*** Opening of MATERIAL SUPPLIED ***

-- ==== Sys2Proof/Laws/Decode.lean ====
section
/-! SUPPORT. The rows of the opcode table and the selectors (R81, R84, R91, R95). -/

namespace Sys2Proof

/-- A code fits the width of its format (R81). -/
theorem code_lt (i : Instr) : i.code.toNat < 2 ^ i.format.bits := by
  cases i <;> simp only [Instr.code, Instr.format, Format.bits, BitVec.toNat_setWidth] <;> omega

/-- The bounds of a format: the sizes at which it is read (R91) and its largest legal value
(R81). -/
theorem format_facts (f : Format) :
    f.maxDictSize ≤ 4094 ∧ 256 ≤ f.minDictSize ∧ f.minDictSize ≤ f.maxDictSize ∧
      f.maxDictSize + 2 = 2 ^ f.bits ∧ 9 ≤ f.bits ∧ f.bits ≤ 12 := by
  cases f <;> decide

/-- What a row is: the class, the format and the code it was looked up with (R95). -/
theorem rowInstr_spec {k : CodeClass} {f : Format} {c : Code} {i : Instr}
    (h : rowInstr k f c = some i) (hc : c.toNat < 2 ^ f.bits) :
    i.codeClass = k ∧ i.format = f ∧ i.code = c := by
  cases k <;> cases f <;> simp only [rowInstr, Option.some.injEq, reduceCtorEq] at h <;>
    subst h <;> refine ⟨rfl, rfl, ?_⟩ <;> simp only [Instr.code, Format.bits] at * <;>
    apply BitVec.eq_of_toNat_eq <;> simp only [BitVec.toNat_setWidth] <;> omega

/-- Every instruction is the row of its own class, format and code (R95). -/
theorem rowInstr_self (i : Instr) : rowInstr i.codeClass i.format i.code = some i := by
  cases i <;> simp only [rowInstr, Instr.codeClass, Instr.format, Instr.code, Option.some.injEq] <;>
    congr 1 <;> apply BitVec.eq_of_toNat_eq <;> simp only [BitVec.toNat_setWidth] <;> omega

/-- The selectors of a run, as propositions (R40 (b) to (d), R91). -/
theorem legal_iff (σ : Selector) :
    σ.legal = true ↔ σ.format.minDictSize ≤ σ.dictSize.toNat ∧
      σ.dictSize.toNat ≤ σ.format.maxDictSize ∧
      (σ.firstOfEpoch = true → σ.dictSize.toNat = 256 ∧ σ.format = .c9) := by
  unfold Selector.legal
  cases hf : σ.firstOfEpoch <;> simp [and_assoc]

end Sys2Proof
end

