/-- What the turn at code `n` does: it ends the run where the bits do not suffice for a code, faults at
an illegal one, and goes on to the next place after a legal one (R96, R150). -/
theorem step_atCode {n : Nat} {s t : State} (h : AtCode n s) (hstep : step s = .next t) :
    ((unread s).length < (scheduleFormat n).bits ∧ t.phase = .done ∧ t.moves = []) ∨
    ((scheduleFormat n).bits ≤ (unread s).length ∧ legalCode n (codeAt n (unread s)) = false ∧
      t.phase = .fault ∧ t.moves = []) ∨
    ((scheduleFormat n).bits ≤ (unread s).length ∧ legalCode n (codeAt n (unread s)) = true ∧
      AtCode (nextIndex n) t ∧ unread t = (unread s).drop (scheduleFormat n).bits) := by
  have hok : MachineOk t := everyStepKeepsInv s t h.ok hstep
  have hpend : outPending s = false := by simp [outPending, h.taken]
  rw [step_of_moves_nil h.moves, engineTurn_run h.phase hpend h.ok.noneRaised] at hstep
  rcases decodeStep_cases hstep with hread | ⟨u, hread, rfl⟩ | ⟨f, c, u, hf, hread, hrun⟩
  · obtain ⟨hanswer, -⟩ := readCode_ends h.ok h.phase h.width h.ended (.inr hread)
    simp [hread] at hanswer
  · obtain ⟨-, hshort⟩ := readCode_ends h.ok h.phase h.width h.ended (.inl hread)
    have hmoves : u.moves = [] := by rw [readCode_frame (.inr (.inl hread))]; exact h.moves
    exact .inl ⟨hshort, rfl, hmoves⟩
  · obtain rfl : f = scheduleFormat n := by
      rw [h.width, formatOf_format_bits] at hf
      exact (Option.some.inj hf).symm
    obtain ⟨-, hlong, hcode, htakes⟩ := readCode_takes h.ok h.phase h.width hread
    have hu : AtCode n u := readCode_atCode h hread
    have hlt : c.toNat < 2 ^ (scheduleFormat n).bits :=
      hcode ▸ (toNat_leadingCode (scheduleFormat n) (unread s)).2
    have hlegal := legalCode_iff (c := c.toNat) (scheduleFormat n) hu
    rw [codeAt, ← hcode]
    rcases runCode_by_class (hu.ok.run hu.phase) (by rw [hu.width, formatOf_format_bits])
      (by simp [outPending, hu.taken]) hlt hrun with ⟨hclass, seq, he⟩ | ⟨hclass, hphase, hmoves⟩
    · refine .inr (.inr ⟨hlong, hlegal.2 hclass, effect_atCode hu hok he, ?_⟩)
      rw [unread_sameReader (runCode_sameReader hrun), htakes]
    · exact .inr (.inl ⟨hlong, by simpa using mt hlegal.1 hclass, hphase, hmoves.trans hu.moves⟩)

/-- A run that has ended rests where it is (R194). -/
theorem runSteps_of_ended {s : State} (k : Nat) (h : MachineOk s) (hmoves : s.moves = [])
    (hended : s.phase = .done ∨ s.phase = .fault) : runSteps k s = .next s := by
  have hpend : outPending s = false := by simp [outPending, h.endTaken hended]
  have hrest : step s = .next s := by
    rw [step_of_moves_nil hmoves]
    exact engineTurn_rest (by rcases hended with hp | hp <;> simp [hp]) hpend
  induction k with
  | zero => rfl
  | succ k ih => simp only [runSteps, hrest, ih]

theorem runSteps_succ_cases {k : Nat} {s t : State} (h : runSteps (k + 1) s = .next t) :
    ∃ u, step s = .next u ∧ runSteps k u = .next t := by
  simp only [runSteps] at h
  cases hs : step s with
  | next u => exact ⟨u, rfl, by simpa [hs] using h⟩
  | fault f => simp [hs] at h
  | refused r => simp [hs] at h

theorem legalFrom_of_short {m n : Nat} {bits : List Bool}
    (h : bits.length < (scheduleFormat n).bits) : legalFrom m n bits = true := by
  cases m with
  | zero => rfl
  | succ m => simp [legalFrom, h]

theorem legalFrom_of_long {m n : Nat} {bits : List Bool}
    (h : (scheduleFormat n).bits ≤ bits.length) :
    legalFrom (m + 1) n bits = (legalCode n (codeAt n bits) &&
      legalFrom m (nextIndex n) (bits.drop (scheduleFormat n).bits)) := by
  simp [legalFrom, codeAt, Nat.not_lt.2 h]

*** Close of MATERIAL SUPPLIED ***
*** Opening of MATERIAL SUPPLIED ***

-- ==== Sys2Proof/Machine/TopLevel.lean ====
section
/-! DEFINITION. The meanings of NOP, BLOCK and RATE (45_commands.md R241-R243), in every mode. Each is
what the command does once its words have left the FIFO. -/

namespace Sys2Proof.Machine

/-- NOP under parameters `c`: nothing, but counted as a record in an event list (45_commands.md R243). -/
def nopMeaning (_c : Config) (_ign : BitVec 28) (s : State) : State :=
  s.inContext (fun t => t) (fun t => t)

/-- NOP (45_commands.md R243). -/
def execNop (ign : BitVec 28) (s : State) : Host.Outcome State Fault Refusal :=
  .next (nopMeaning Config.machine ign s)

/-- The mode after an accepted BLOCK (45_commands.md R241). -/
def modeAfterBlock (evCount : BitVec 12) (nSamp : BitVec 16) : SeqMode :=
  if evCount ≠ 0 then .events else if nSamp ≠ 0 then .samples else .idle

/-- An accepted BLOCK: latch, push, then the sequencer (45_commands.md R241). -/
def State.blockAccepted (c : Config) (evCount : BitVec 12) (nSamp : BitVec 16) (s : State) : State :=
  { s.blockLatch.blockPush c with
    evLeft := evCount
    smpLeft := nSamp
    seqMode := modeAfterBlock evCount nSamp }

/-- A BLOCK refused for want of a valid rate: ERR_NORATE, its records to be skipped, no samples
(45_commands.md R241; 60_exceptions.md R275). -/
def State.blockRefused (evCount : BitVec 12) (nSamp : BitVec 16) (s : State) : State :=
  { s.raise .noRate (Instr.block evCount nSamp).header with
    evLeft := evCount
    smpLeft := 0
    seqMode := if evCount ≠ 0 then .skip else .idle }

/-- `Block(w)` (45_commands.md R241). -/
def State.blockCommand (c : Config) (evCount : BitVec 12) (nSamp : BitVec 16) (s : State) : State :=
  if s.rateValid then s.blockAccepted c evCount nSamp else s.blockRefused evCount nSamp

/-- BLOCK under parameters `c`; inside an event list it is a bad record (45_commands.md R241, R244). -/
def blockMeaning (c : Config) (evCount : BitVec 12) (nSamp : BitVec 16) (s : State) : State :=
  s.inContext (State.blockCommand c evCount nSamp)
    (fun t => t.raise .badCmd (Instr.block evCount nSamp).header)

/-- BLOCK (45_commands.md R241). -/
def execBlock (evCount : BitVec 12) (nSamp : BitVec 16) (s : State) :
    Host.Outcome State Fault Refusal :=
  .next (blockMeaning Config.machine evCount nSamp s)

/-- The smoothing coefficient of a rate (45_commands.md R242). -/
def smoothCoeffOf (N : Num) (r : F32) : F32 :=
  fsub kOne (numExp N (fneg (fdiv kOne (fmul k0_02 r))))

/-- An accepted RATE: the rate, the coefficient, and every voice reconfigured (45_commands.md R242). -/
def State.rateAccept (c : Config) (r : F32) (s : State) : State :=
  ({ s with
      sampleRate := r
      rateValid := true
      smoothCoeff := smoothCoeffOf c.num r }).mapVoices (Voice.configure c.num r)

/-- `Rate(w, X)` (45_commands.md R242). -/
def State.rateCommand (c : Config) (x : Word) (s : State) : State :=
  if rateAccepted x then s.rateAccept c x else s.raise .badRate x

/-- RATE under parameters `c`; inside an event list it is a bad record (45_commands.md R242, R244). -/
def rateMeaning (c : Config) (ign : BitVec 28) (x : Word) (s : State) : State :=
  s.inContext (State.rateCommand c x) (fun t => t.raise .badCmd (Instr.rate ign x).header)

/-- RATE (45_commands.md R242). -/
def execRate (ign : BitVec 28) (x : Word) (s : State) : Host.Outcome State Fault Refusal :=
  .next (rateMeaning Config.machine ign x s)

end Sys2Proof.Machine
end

*** Close of MATERIAL SUPPLIED ***
*** Opening of MATERIAL SUPPLIED ***

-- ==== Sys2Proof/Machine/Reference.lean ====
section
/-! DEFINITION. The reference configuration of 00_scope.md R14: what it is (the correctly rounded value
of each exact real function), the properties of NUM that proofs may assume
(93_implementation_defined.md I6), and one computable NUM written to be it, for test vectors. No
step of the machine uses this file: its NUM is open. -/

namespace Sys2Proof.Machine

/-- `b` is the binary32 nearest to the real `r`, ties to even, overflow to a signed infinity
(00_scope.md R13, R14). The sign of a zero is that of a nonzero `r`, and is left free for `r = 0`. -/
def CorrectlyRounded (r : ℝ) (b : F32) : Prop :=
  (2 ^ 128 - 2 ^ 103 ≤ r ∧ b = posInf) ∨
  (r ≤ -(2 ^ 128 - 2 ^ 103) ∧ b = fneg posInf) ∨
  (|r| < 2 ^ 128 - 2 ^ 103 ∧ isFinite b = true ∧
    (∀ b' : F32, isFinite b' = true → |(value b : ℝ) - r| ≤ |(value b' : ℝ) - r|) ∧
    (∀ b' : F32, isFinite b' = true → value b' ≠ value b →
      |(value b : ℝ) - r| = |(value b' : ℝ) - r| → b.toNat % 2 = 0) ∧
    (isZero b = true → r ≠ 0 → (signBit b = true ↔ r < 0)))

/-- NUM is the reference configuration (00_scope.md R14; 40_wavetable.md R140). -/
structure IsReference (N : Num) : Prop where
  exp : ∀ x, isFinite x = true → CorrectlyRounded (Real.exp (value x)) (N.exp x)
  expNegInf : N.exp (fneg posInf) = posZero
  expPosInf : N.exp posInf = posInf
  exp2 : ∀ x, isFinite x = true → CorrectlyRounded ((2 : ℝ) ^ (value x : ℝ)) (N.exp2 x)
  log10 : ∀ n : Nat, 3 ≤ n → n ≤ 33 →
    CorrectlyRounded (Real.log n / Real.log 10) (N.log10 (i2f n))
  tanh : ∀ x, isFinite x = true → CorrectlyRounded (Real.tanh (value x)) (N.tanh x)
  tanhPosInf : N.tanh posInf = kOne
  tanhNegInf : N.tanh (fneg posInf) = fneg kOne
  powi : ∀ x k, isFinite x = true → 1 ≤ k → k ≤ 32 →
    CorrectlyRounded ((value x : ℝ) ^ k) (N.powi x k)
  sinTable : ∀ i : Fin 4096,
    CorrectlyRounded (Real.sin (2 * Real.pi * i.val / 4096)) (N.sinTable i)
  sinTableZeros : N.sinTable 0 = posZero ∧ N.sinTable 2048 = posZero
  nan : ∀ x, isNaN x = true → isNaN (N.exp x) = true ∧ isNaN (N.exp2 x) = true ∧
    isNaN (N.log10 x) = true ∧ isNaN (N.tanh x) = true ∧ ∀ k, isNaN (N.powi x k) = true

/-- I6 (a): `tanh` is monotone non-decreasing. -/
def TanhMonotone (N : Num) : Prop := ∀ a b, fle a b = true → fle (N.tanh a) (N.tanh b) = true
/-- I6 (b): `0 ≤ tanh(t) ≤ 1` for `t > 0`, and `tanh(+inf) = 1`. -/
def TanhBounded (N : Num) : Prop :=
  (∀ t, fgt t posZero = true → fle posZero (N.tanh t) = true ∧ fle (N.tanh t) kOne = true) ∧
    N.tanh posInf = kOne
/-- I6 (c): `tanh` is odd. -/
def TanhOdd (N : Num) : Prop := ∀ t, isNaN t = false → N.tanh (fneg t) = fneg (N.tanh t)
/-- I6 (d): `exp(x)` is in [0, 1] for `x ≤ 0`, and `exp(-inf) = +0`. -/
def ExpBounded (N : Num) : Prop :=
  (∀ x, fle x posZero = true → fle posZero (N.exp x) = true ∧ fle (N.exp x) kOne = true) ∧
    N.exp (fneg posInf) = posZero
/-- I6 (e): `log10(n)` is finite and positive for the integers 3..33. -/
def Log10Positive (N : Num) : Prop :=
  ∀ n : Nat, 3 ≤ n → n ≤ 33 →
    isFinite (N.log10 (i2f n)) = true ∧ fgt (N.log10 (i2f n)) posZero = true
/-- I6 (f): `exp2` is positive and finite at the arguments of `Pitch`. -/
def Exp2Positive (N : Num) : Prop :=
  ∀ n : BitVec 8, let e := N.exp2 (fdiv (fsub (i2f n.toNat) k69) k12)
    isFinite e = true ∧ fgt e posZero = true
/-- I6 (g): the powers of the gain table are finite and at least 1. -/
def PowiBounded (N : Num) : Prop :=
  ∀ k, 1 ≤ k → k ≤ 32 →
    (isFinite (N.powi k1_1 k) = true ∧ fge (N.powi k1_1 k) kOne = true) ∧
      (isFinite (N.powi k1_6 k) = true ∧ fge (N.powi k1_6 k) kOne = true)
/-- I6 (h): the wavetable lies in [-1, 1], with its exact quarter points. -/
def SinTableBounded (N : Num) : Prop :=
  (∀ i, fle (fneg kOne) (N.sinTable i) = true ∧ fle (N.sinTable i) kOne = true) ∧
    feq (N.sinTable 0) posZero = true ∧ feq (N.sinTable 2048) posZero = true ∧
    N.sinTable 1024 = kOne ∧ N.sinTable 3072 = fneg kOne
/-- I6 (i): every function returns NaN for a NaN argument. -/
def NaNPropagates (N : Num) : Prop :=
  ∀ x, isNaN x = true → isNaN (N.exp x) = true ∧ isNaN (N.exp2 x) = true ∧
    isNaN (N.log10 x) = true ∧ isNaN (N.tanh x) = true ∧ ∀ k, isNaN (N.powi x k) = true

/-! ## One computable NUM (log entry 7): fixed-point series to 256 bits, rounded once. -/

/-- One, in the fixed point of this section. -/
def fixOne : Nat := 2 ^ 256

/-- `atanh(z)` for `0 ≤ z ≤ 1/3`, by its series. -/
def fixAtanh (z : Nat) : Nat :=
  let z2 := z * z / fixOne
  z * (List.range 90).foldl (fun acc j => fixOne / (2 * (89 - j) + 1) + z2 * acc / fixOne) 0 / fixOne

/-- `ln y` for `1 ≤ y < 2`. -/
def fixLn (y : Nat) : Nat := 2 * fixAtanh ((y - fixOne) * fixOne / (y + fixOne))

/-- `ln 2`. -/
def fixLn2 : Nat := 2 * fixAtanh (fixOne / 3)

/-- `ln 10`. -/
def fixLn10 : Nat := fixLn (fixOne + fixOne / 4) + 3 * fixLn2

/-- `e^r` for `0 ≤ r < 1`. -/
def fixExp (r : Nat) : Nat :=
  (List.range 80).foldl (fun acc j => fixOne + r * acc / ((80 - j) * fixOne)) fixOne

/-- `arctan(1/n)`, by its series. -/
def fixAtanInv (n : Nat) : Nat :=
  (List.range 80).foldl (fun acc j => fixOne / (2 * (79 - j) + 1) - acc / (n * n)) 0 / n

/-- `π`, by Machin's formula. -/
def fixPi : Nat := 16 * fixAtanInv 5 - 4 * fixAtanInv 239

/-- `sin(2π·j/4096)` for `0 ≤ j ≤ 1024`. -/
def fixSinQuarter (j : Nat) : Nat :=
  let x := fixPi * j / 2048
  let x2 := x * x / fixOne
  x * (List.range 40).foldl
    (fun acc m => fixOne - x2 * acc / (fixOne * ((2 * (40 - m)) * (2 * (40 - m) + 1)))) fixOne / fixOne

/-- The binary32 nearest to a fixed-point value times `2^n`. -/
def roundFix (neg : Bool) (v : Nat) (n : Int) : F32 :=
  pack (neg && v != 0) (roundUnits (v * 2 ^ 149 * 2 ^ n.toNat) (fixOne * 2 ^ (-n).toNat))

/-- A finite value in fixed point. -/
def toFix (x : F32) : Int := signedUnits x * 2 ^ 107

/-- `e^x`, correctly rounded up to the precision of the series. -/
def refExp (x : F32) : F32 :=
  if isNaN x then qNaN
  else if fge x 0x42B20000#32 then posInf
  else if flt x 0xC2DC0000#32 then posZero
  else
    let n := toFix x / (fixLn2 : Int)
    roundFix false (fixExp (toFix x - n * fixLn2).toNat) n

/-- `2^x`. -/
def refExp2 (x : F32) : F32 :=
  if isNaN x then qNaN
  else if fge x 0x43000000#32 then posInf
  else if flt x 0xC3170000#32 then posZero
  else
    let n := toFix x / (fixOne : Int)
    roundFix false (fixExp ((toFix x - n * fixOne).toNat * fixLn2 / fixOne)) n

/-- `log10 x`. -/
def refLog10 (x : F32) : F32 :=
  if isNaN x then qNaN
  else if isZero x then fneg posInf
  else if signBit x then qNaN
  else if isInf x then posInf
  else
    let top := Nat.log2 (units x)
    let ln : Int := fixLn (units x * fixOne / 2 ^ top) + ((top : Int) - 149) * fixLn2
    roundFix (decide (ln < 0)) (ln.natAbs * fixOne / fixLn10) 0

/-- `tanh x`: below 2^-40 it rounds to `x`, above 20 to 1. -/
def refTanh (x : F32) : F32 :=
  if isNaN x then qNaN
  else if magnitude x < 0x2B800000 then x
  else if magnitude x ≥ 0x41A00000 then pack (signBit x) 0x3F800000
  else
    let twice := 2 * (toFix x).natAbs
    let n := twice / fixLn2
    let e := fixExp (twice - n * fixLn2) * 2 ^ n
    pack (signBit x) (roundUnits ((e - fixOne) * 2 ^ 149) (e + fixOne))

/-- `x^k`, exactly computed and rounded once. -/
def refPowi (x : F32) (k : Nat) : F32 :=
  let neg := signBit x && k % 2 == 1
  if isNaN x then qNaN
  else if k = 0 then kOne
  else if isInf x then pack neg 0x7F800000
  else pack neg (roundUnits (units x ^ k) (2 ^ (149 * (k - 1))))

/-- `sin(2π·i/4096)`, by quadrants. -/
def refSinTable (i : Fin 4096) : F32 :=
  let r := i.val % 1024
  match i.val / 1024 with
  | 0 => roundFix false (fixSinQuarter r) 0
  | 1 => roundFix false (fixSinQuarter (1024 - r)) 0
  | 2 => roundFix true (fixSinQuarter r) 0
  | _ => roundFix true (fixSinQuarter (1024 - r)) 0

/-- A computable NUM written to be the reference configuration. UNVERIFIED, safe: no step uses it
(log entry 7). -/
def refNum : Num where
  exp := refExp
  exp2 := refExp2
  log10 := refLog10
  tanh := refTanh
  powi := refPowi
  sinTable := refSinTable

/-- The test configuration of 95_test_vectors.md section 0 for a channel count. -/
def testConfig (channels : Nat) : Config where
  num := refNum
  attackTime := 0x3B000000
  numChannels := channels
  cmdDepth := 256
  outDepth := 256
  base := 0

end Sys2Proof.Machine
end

*** Close of MATERIAL SUPPLIED ***

◆ **ACTIVITY**
The answer is every line in the data where the word "computable" appears.

◆ **REPLY**
(93_implementation_defined.md I6), and one computable NUM written to be it, for test vectors. No
/-! ## One computable NUM (log entry 7): fixed-point series to 256 bits, rounded once. -/
/-- A computable NUM written to be the reference configuration. UNVERIFIED, safe: no step uses it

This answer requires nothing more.